Rising demand for FOUNDATION technology is increasing the pace of fieldbus device registration.
Hundreds of fully interoperable instruments are already registered. Products range from transmitters and meters to valve positioners, actuators, controllers, and linking devices and are available from leading automation equipment suppliers.
The Fieldbus Foundation’s interoperability test and registration procedures examine and verify all aspects of the intelligent field device. More than a paperwork exercise, the detailed and methodical registration process tests all specified device functions.
Manufacturers submit their devices for independent lab verification at the Fieldbus Foundation facility in Austin, TX. Test procedures begin with physical layer testing, which validates the electrical characteristics of the device. Because of the rigorous physical layer requirements, end users can rely on the specified network when designing FOUNDATION fieldbus segments.

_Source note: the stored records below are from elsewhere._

theorem execPortTrainingTimeout_memWf (s : State) (h_s : MemWf s) {st' : State} : (execPortTrainingTimeout s) = .next
    st' →
    MemWf st' := by
  unfold execPortTrainingTimeout
  repeat' (first
      | with_reducible assumption | with_reducible refine next_memWf ?_
      | (intro z; refine (fun hz : MemWf z => ?_) ?_; rotate_left; subst z; rotate_right; clear_value z)
      | (intro z; clear_value z) | lift_lets -underBinder | with_reducible apply hubRecord_memWf | split)

theorem execWatermarkStall_memWf (s : State) (h_s : MemWf s) {st' : State} : (execWatermarkStall s) = .next st' →
    MemWf st' := by
  unfold execWatermarkStall
  repeat' (first
      | with_reducible assumption | with_reducible refine next_memWf ?_
      | (intro z; refine (fun hz : MemWf z => ?_) ?_; rotate_left; subst z; rotate_right; clear_value z)
      | (intro z; clear_value z) | lift_lets -underBinder | with_reducible apply hubRecord_memWf
      | with_reducible apply State.setPort_memWf | split)

theorem execPacketHeldTimeout_memWf (s : State) (h_s : MemWf s) {st' : State} : (execPacketHeldTimeout s) = .next st'
    →
    MemWf st' := by
  unfold execPacketHeldTimeout
  repeat' (first
      | with_reducible assumption | with_reducible refine next_memWf ?_ | with_reducible apply hubRecord_memWf
      | with_reducible apply State.mapHub_memWf | split | simp -zeta only [MemWf.made, MemWf.form] | intro _)

theorem execPodTimeSlew_memWf (s : State) (h_s : MemWf s) {st' : State} : (execPodTimeSlew s) = .next st' →
    MemWf st' := by
  unfold execPodTimeSlew
  repeat' (first
      | with_reducible assumption | with_reducible refine next_memWf ?_ | with_reducible apply State.mapHub_memWf
      | split | simp -zeta only [MemWf.made, MemWf.form] | intro _)

theorem execPodTimeDrift_memWf (s : State) (h_s : MemWf s) {st' : State} : (execPodTimeDrift s) = .next st' →
    MemWf st' := by
  unfold execPodTimeDrift
  repeat' (first
      | with_reducible assumption | with_reducible refine next_memWf ?_ | with_reducible apply hubRecord_memWf
      | with_reducible apply State.setReady_memWf | split)

/-! ### Manage -/

theorem execCxlLinkDown_memWf (s : State) (h_s : MemWf s) {st' : State} : (execCxlLinkDown s) = .next st' →
    MemWf st' := by
  unfold execCxlLinkDown
  repeat' (first
      | with_reducible assumption | with_reducible refine next_memWf ?_
      | (intro z; refine (fun hz : MemWf z => ?_) ?_; rotate_left; subst z; rotate_right; clear_value z)
      | (intro z; clear_value z) | lift_lets -underBinder | with_reducible apply State.setReady_memWf
      | with_reducible apply hubRecord_memWf | with_reducible apply State.mapHub_memWf | split
      | simp -zeta only [MemWf.made, MemWf.form] | intro _)

theorem execCxlCompletionTimeout_memWf (s : State) (h_s : MemWf s) {st' : State} : (execCxlCompletionTimeout s) =
    .next st' →
    MemWf st' := by
  unfold execCxlCompletionTimeout
  repeat' (first
      | with_reducible assumption | with_reducible refine next_memWf ?_
      | (intro z; refine (fun hz : MemWf z => ?_) ?_; rotate_left; subst z; rotate_right; clear_value z)
      | (intro z; clear_value z) | lift_lets -underBinder | with_reducible apply hubRecord_memWf
      | with_reducible apply loadFault_memWf | with_reducible apply State.setMe_memWf
      | with_reducible apply State.setChurnChan_memWf | with_reducible apply failRequest_memWf | split
      | simp -zeta only [MemWf.made, MemWf.form] | intro _)

theorem execHostCxlMemAccess_memWf (s : State) (h_s : MemWf s) {st' : State} : (execHostCxlMemAccess s) = .next st' →
    MemWf st' := by
  unfold execHostCxlMemAccess
  repeat' (first
      | with_reducible assumption | with_reducible refine next_memWf ?_
      | (intro z; refine (fun hz : MemWf z => ?_) ?_; rotate_left; subst z; rotate_right; clear_value z)
      | (intro z; clear_value z) | lift_lets -underBinder | with_reducible apply flushRange_memWf
      | with_reducible apply hubRecord_memWf | with_reducible apply writeBytes_memWf | split | intro _)

theorem discardWrite_memWf (s : State) (h_s : MemWf s)
    : MemWf (discardWrite s) := by
  unfold discardWrite
  repeat' (first | with_reducible assumption | with_reducible apply hubRecord_memWf | split)

theorem mgmtAccess_memWf (s : State) (f : Nat → Word → State) (h_s : MemWf s) (h_f : ∀ a0 a1, MemWf (f a0 a1))
    : MemWf (mgmtAccess s f) := by
  unfold mgmtAccess
  repeat' (first
      | with_reducible assumption | with_reducible apply discardWrite_memWf | with_reducible apply h_f | split)

theorem writeRingv_memWf (s : State) (x : Nat) (v : Word) (h_s : MemWf s)
    : MemWf (writeRingv s x v) := by
  unfold writeRingv
  repeat' (first
      | with_reducible assumption
      | (intro z; refine (fun hz : MemWf z => ?_) ?_; rotate_left; subst z; rotate_right; clear_value z)
      | (intro z; clear_value z) | intro _ | lift_lets -underBinder | with_reducible apply State.mapHub_memWf | split
      | simp -zeta only [MemWf.made, MemWf.form])

theorem writeCurdls_memWf (s : State) (n : Nat) (v : Word) (h_s : MemWf s)
    : MemWf (writeCurdls s n v) := by
  unfold writeCurdls
  repeat' (first
      | with_reducible assumption
      | (intro z; refine (fun hz : MemWf z => ?_) ?_; rotate_left; subst z; rotate_right; clear_value z)
      | (intro z; clear_value z) | lift_lets -underBinder | with_reducible apply State.setTower_memWf | split)

theorem writeBinding_memWf (s : State) (d : Dest4) (v : Word) (h_s : MemWf s)
    : MemWf (writeBinding s d v) := by
  unfold writeBinding
  repeat' (first | with_reducible assumption | with_reducible apply State.setChurnChan_memWf | split)

theorem writeTower_memWf (s : State) (n : Nat) (f : Tower → Tower) (h_s : MemWf s)
    : MemWf (writeTower s n f) := by
  unfold writeTower
  repeat' (first | with_reducible assumption | with_reducible apply State.setTower_memWf | split)

theorem mgmtStore_memWf (s : State) (x : Nat) (v : Word) (h : MemWf s) : MemWf (mgmtStore s x v) := by
  unfold mgmtStore
  repeat' apply ite_memWf
  all_goals first
    | with_reducible exact h
    | exact State.mapHub_memWf _ h
    | exact writeTower_memWf _ _ _ h
    | exact writeCurdls_memWf _ _ _ h
    | exact writeBinding_memWf _ _ _ h
    | exact writeRingv_memWf s x v h

theorem execMgmtRegisterWrite_memWf (s : State) (h_s : MemWf s) {st' : State} : (execMgmtRegisterWrite s) = .next st'
    →
    MemWf st' := by
  unfold execMgmtRegisterWrite
  repeat' (first
      | with_reducible assumption | with_reducible refine next_memWf ?_ | with_reducible apply mgmtAccess_memWf
      | with_reducible apply mgmtStore_memWf | split | intro _)

theorem execCtxwinWrite_memWf (s : State) (h_s : MemWf s) {st' : State} : (execCtxwinWrite s) = .next st' →
    MemWf st' := by
  unfold execCtxwinWrite
  repeat' (first
      | with_reducible assumption | with_reducible refine next_memWf ?_
      | (intro z; refine (fun hz : MemWf z => ?_) ?_; rotate_left; subst z; rotate_right; clear_value z)
      | (intro z; clear_value z) | lift_lets -underBinder | with_reducible apply mgmtAccess_memWf
      | with_reducible apply writeWord_memWf | split | simp -zeta only [MemWf.made, MemWf.form] | intro _)

theorem execInvselWrite_memWf (s : State) (h_s : MemWf s) {st' : State} : (execInvselWrite s) = .next st' →
    MemWf st' := by
  unfold execInvselWrite
  repeat' (first
      | with_reducible assumption | with_reducible refine next_memWf ?_
      | (intro z; refine (fun hz : MemWf z => ?_) ?_; rotate_left; subst z; rotate_right; clear_value z)
      | (intro z; clear_value z) | lift_lets -underBinder | with_reducible apply mgmtAccess_memWf
      | with_reducible apply discardWrite_memWf | with_reducible apply State.mapHub_memWf
      | with_reducible apply State.askWalker_memWf | with_reducible apply foldl_memWf
      | with_reducible apply foldlSnd_memWf | with_reducible apply foldlFst_memWf | split
      | simp -zeta only [MemWf.made, MemWf.form] | intro _)

theorem dropElements_memWf (s : State) (ctx : BitVec 16) (gen : BitVec 8) (h_s : MemWf s)
    : MemWf (dropElements s ctx gen) := by
  unfold dropElements
  repeat' (first
      | with_reducible assumption
      | (intro z; refine (fun hz : MemWf z => ?_) ?_; rotate_left; subst z; rotate_right; clear_value z)
      | (intro z; clear_value z) | intro _ | lift_lets -underBinder | with_reducible apply dropCopies_memWf
      | with_reducible apply State.setTower_memWf | with_reducible apply leaveWaiters_memWf
      | with_reducible apply foldl_memWf | with_reducible apply foldlSnd_memWf | with_reducible apply foldlFst_memWf
      | split | simp -zeta only [MemWf.made, MemWf.form])

theorem clearHeld_memWf (s : State) (ctx : BitVec 16) (h_s : MemWf s)
    : MemWf (clearHeld s ctx) := by
  unfold clearHeld
  repeat' (first
      | with_reducible assumption
      | (intro z; refine (fun hz : MemWf z => ?_) ?_; rotate_left; subst z; rotate_right; clear_value z)
      | (intro z; clear_value z) | intro _ | lift_lets -underBinder | with_reducible apply grantWaiters_memWf
      | with_reducible apply writeWord_memWf | with_reducible apply foldl_memWf | with_reducible apply foldlSnd_memWf
      | with_reducible apply foldlFst_memWf | split)

theorem killInstances_memWf (s : State) (ctx : BitVec 16) (gen : BitVec 8) (h_s : MemWf s)
    : MemWf (killInstances s ctx gen) := by
  unfold killInstances
  repeat' (first
      | with_reducible assumption
      | (intro z; refine (fun hz : MemWf z => ?_) ?_; rotate_left; subst z; rotate_right; clear_value z)
      | (intro z; clear_value z) | intro _ | lift_lets -underBinder | with_reducible apply setHeaderState_memWf
      | with_reducible apply setHeaderFault_memWf | with_reducible apply faultRecord_memWf
      | with_reducible apply disarm_memWf | with_reducible apply foldl_memWf | with_reducible apply foldlSnd_memWf
      | with_reducible apply foldlFst_memWf | split)

theorem killContext_memWf (s : State) (ctx : BitVec 16) (gen : BitVec 8) (h_s : MemWf s)
    : MemWf (killContext s ctx gen) := by
  unfold killContext
  repeat' (first
      | with_reducible assumption
      | (intro z; refine (fun hz : MemWf z => ?_) ?_; rotate_left; subst z; rotate_right; clear_value z)
      | (intro z; clear_value z) | intro _ | lift_lets -underBinder | with_reducible apply writeByte_memWf
      | with_reducible apply stopRecords_memWf | with_reducible apply clearHeld_memWf
      | with_reducible apply dropElements_memWf | with_reducible apply killInstances_memWf
      | with_reducible apply State.mapHub_memWf | with_reducible apply flushTag_memWf | split
      | simp -zeta only [MemWf.made, MemWf.form])

theorem execCkillWrite_memWf (s : State) (h_s : MemWf s) {st' : State} : (execCkillWrite s) = .next st' →
    MemWf st' := by
  unfold execCkillWrite
  repeat' (first
      | with_reducible assumption | with_reducible refine next_memWf ?_
      | (intro z; refine (fun hz : MemWf z => ?_) ?_; rotate_left; subst z; rotate_right; clear_value z)
      | (intro z; clear_value z) | lift_lets -underBinder | with_reducible apply mgmtAccess_memWf
      | with_reducible apply hubRecord_memWf | with_reducible apply killContext_memWf | split | intro _)

theorem execDomainWrite_memWf (s : State) (h_s : MemWf s) {st' : State} : (execDomainWrite s) = .next st' →
    MemWf st' := by
  unfold execDomainWrite
  repeat' (first
      | with_reducible assumption | with_reducible refine next_memWf ?_ | with_reducible apply mgmtAccess_memWf
      | with_reducible apply State.mapHub_memWf | split | simp -zeta only [MemWf.made, MemWf.form] | intro _)

theorem loseFrames_memWf (s : State) (slot : Nat) (h_s : MemWf s)
    : MemWf (loseFrames s slot) := by
  unfold loseFrames
  repeat' (first
      | with_reducible assumption | intro _ | with_reducible apply writeBytesRaw_memWf
      | with_reducible apply foldl_memWf | with_reducible apply foldlSnd_memWf | with_reducible apply foldlFst_memWf
      | split)

theorem execKeyWrite_memWf (s : State) (h_s : MemWf s) {st' : State} : (execKeyWrite s) = .next st' →
    MemWf st' := by
  unfold execKeyWrite
  repeat' (first
      | with_reducible assumption | with_reducible refine next_memWf ?_
      | (intro z; refine (fun hz : MemWf z => ?_) ?_; rotate_left; subst z; rotate_right; clear_value z)
      | (intro z; clear_value z) | lift_lets -underBinder | with_reducible apply mgmtAccess_memWf
      | with_reducible apply State.mapHub_memWf | with_reducible apply loseFrames_memWf | split
      | simp -zeta only [MemWf.made, MemWf.form] | intro _)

In addition, FOUNDATION-compliant devices must contain registered stack software. Registered field devices communicate in a known, common, and specified manner, and adhere to the critical timing requirements of the FOUNDATION protocol.
Only devices that have met both conformance criteria are eligible for interoperability testing, which validates the implementation of the device user layer, or function block application. All aspects of the function block application are examined, including mode and status behavior, parameter conformance, alert handling, trending, simulation, and power failure recovery.
End-users who purchase fieldbus products with the Fieldbus Foundation’s official registration “checkmark” seal can be assured that different devices from different manufacturers, possibly using different physical layers or different stack configurations, will interoperate on a given FOUNDATION fieldbus segment.